> Your task: Report each line of the entries below that has the word "unfold" in it.

[Collected data entries]
+++
-- ==== Sys2Proof/Laws/KeepsRows.lean ====
section
/-! SUPPORT. Each of these commands answers a next state with the held part and the canonical stores kept. -/

namespace Sys2Proof.Machine

variable {K : Held}

theorem execBufferAlloc_keeps {owner pool n : Nat} {upsize lossless : Bool} {tenant : Option Nat} {s : State}
    (hs : Keeps K s) :
    ∃ u, execBufferAlloc owner pool n upsize lossless tenant s = .next u ∧ Keeps K u := by
  unfold execBufferAlloc
  repeat' first
    | with_reducible assumption
    | refine finish_keeps ?_
    | with_reducible refine State.bufferFail_keeps ?_
    | with_reducible refine State.bufferCharge_keeps ?_
    | with_reducible refine State.bpmAlloc_keeps ?_
    | with_reducible refine ite_keeps ?_ ?_
    | with_reducible refine fst_keeps ‹_› ?_
    | dsimp only
    | split

theorem execBufferReturn_keeps {ptr owner : Nat} {s : State} (hs : Keeps K s) :
    ∃ u, execBufferReturn ptr owner s = .next u ∧ Keeps K u := by
  unfold execBufferReturn
  repeat' first | with_reducible assumption | refine finish_keeps ?_ | with_reducible refine State.bpmReturn_keeps ?_

theorem execBufferWaitRetry_keeps {k : Nat} {s : State} (hs : Keeps K s) :
    ∃ u, execBufferWaitRetry k s = .next u ∧ Keeps K u := by
  unfold execBufferWaitRetry
  repeat' first
    | with_reducible assumption
    | refine finish_keeps ?_
    | with_reducible refine State.bufferCharge_keeps ?_
    | with_reducible refine State.bpmAlloc_keeps ?_
    | with_reducible refine fst_keeps ‹_› ?_
    | simp only [keeps_mk, keeps_fold]
    | split

theorem execEthFrameReceive_keeps {port len : Nat} {fcsOk : Bool} {pcp dscp : Option Nat} {kind : FrameKind}
    {fixed bad : Nat} {s : State} (hs : Keeps K s) :
    ∃ u, execEthFrameReceive port len fcsOk pcp dscp kind fixed bad s = .next u ∧ Keeps K u := by
  unfold execEthFrameReceive
  repeat' first
    | with_reducible assumption
    | refine finish_keeps ?_
    | with_reducible refine State.roceArrive_keeps ?_
    | with_reducible refine State.ethBuffer_keeps ?_
    | with_reducible refine State.ethDrop_keeps ?_
    | with_reducible refine State.setEthPort_keeps ?_
    | with_reducible refine State.raiseN_keeps ?_
    | with_reducible refine State.raise_keeps ?_
    | with_reducible refine State.bump_keeps ?_
    | with_reducible refine State.bumpBy_keeps ?_
    | with_reducible refine ite_keeps ?_ ?_
    | with_reducible refine fst_keeps ‹_› ?_
    | dsimp only
    | split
+++
> Task answer:
  unfold execBufferAlloc
  unfold execBufferReturn
  unfold execBufferWaitRetry
  unfold execEthFrameReceive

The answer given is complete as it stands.